Quel visage pour l’OM d’André Villas Boas ?

Comme à chaque rentrées des classes, certains élèves intriguent plus que d’autres, et c’est notamment le cas des nouveaux. André Villas Boas, grand brun d’un mètre quatre vingt deux d’origine portugaise vient d’arriver sur le banc de la cité phocéenne, avec la tâche délicate de métamorphoser un groupe quasi inchangé et de donner un nouveau souffle à un “OM Champions Project” qui a pris du plomb dans l’aile. 

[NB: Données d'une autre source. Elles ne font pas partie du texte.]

/-- The one-time key of the top tree's leaf comes out of its part of the signature. -/
theorem slhOneTime_top (seed : Bytes) (i : Nat) (m : Bytes) :
    slhOneTime seed 6 0 i ((digitsOf m).mapIdx (fun j d => slhChain seed (topAt i j) d 0 (zeros 16))) m = topLeaf seed i := by
  have e : ((((digitsOf m).mapIdx (fun j d => slhChain seed (topAt i j) d 0 (zeros 16))).zip (digitsOf m)).mapIdx
      (fun j p => slhChain seed (topAt i j) (15 - p.2) p.2 p.1)) = (List.range 35).map (fun j => slhChain seed (topAt i j) 15 0 (zeros 16)) := by
    apply List.ext_getElem
    · simp [digitsOf_length]
    · intro j h1 h2
      have hj : j < (digitsOf m).length := by simpa [digitsOf_length] using h2
      have hd := digitsOf_le m _ (List.getElem_mem hj)
      have := slhChain_add seed (topAt i j) (15 - (digitsOf m)[j]) (digitsOf m)[j] 0 (zeros 16)
      simp only [Nat.zero_add] at this
      simp [this, show (digitsOf m)[j] + (15 - (digitsOf m)[j]) = 15 by omega]
  simp only [topLeaf, ← e]
  rfl

/-- The parts of the layers below the top: zeros. -/
def lowParts : List Bytes := List.replicate 264 (zeros 16)

theorem lowParts_length : lowParts.length = 264 := List.length_replicate

theorem lowParts_mem : ∀ x ∈ lowParts, x.length = 16 := by
  intro x h
  rw [List.eq_of_mem_replicate h, zeros_length]

/-- A signature's parts above the few-time key: zeros below, the top tree's part above. -/
def layersOf (seed : Bytes) (i : Nat) (m : Bytes) : List Bytes := lowParts ++ topSign seed i m

theorem topSign_length (seed : Bytes) (i : Nat) (m : Bytes) : (topSign seed i m).length = 44 := by
  simp [topSign, digitsOf_length, slhPath_length]

theorem layersOf_length (seed : Bytes) (i : Nat) (m : Bytes) : (layersOf seed i m).length = 308 := by
  rw [layersOf, List.length_append, lowParts_length, topSign_length]

theorem layersOf_mem (seed : Bytes) (i : Nat) (m : Bytes) : ∀ x ∈ layersOf seed i m, x.length = 16 := by
  intro x hx
  rcases List.mem_append.1 hx with h | h
  · exact lowParts_mem x h
  · exact topSign_mem _ _ _ x h

/-- Below the top, a signature's parts are the parts of zeros. -/
theorem layersOf_low (seed : Bytes) (i : Nat) (m : Bytes) (k n : Nat) (h : k + n ≤ 264) :
    slhParts (layersOf seed i m).flatten k n = slhParts lowParts.flatten k n := by
  rw [slhParts_flatten _ _ _ (layersOf_mem seed i m) (by rw [layersOf_length]; omega),
    slhParts_flatten _ _ _ lowParts_mem (by rw [lowParts_length]; omega), layersOf,
    List.drop_append_of_le_length (by rw [lowParts_length]; omega),
    List.take_append_of_le_length (by rw [List.length_drop, lowParts_length]; omega)]

/-- From the top on they are the top tree's. -/
theorem layersOf_top (seed : Bytes) (i : Nat) (m : Bytes) (k n : Nat) (h : k + n ≤ 44) :
    slhParts (layersOf seed i m).flatten (264 + k) n = ((topSign seed i m).drop k).take n := by
  rw [slhParts_flatten _ _ _ (layersOf_mem seed i m) (by rw [layersOf_length]; omega), layersOf, List.drop_append, lowParts_length,
    List.drop_eq_nil_of_le (by rw [lowParts_length]; omega), List.nil_append, Nat.add_sub_cancel_left]

theorem slhLayer_top (seed : Bytes) (i : Nat) (m : Bytes) (h : i < 512) :
    slhLayer seed (layersOf seed i m).flatten 6 0 i m = topRoot seed := by
  have h1 : slhParts (layersOf seed i m).flatten (44 * 6) 35 = (digitsOf m).mapIdx (fun j d => slhChain seed (topAt i j) d 0 (zeros 16)) := by
    have := layersOf_top seed i m 0 35 (by omega)
    rw [this, topSign, List.drop_zero, List.take_left' (by simp [digitsOf_length])]
  have h2 : slhParts (layersOf seed i m).flatten (44 * 6 + 35) 9 = slhPath seed topNode (topLeaf seed) 9 0 i := by
    have := layersOf_top seed i m 35 9 (by omega)
    rw [this, topSign, List.drop_left' (by simp [digitsOf_length]), List.take_of_length_le (by rw [slhPath_length] <;> decide)]
  have hc := slhClimb_path seed topNode (topLeaf seed) 9 0 i
  simp only [slhLayer, h1, h2, slhOneTime_top]
  simpa [slhNode, topRoot, topNode, Nat.div_eq_of_lt h] using hc

/-- What the layers below the top make of a key, over parts of zeros. -/
def lowRoot (seed : Bytes) (tree leaf : Nat) (pk : Bytes) : Bytes := slhLayers seed lowParts.flatten 6 0 tree leaf pk

theorem slhLayer_low (seed : Bytes) (i l tree leaf : Nat) (m m' : Bytes) (h : l < 6) :
    slhLayer seed (layersOf seed i m).flatten l tree leaf m' = slhLayer seed lowParts.flatten l tree leaf m' := by
  simp only [slhLayer]
  rw [layersOf_low _ _ _ _ _ (by omega), layersOf_low _ _ _ _ _ (by omega)]

/-- The parts of a signature from the layers on, by the numbers of the digest. -/
def signParts (seed : Bytes) (tree leaf : Nat) (pk : Bytes) : List Bytes :=
  layersOf seed (tree / 512 / 512 / 512 / 512 / 512 % 512) (lowRoot seed tree leaf pk)

/-- The signature of `m` under `signKey seed`: zeros, and the top tree's part over what the layers below make of them. -/
def signOf (seed m : Bytes) : Bytes :=
  let inner := sha256 (zeros 16 ++ seed ++ topRoot seed ++ [0, 0] ++ m)
  let dig := (sha256 (zeros 16 ++ seed ++ inner ++ zeros 4)).take 30
  let tree := ofBe (slice dig 21 7) % 2 ^ 54
  let leaf := ofBe (slice dig 28 2) % 512
  let pk := slhFewTime seed tree leaf (zeros 2912) (slice dig 0 21)
  zeros 2928 ++ (signParts seed tree leaf pk).flatten

theorem flatten_length (l : List Bytes) (h : ∀ x ∈ l, x.length = 16) : l.flatten.length = 16 * l.length := by
  induction l with
  | nil => rfl
  | cons x t ih =>
    have hx := h x (by simp)
    have ht := ih (fun y hy => h y (by simp [hy]))
    simp only [List.flatten_cons, List.length_append, List.length_cons, ht, hx]
    omega

theorem signParts_length (seed : Bytes) (tree leaf : Nat) (pk : Bytes) : (signParts seed tree leaf pk).flatten.length = 4928 := by
  rw [signParts, flatten_length _ (layersOf_mem _ _ _), layersOf_length]

theorem signOf_length (seed m : Bytes) : (signOf seed m).length = 7856 := by
  simp only [signOf]
  rw [List.length_append, zeros_length, signParts_length]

Hier c’était donc le premier match officiel de l’OM sous la houlette du technicien Portugais, l’occasion pour tout le monde de découvrir ses intentions sur le plan du jeu et de son organisation. Pour vous le CF s’est penché avec attention sur ce premier match des Olympiens pour déceler les changements et nouveautés apportés par André Villas Boas. Et si vous vous dites qu’on ne juge pas une philosophie sur 90 minutes, sachez que nous sommes totalement d’accord, néanmoins le premier match d’un entraîneur est souvent riche en enseignements par rapport à ce qu’il souhaite mettre en place sur le moyen/long terme.

André Villas-Boas au centre d’entrainement de l’OM (photo du quotidien l’équipe)

On dit souvent qu’on n’oublie jamais sa première fois, mais l’ex assistant de José Mourinho aimerait probablement faire oublier au plus vite son premier match sur le banc Marseillais. Une défaite 2-0 à domicile face au stade de Reims au cours de laquelle les Olympiens ont été incapables d’élever leur niveau de jeu face à l’adversité. Dépassés, ils ont semblé empruntés, à l’image d’une défense anormalement passive sur les deux buts Rémois. Au milieux de ce marasme ambiant, pas facile d’y voir clair sur les nouveautés apportées par Villas Boas, et pourtant des choses ont bel et bien changé, notamment sur le plan de l’organisation tactique.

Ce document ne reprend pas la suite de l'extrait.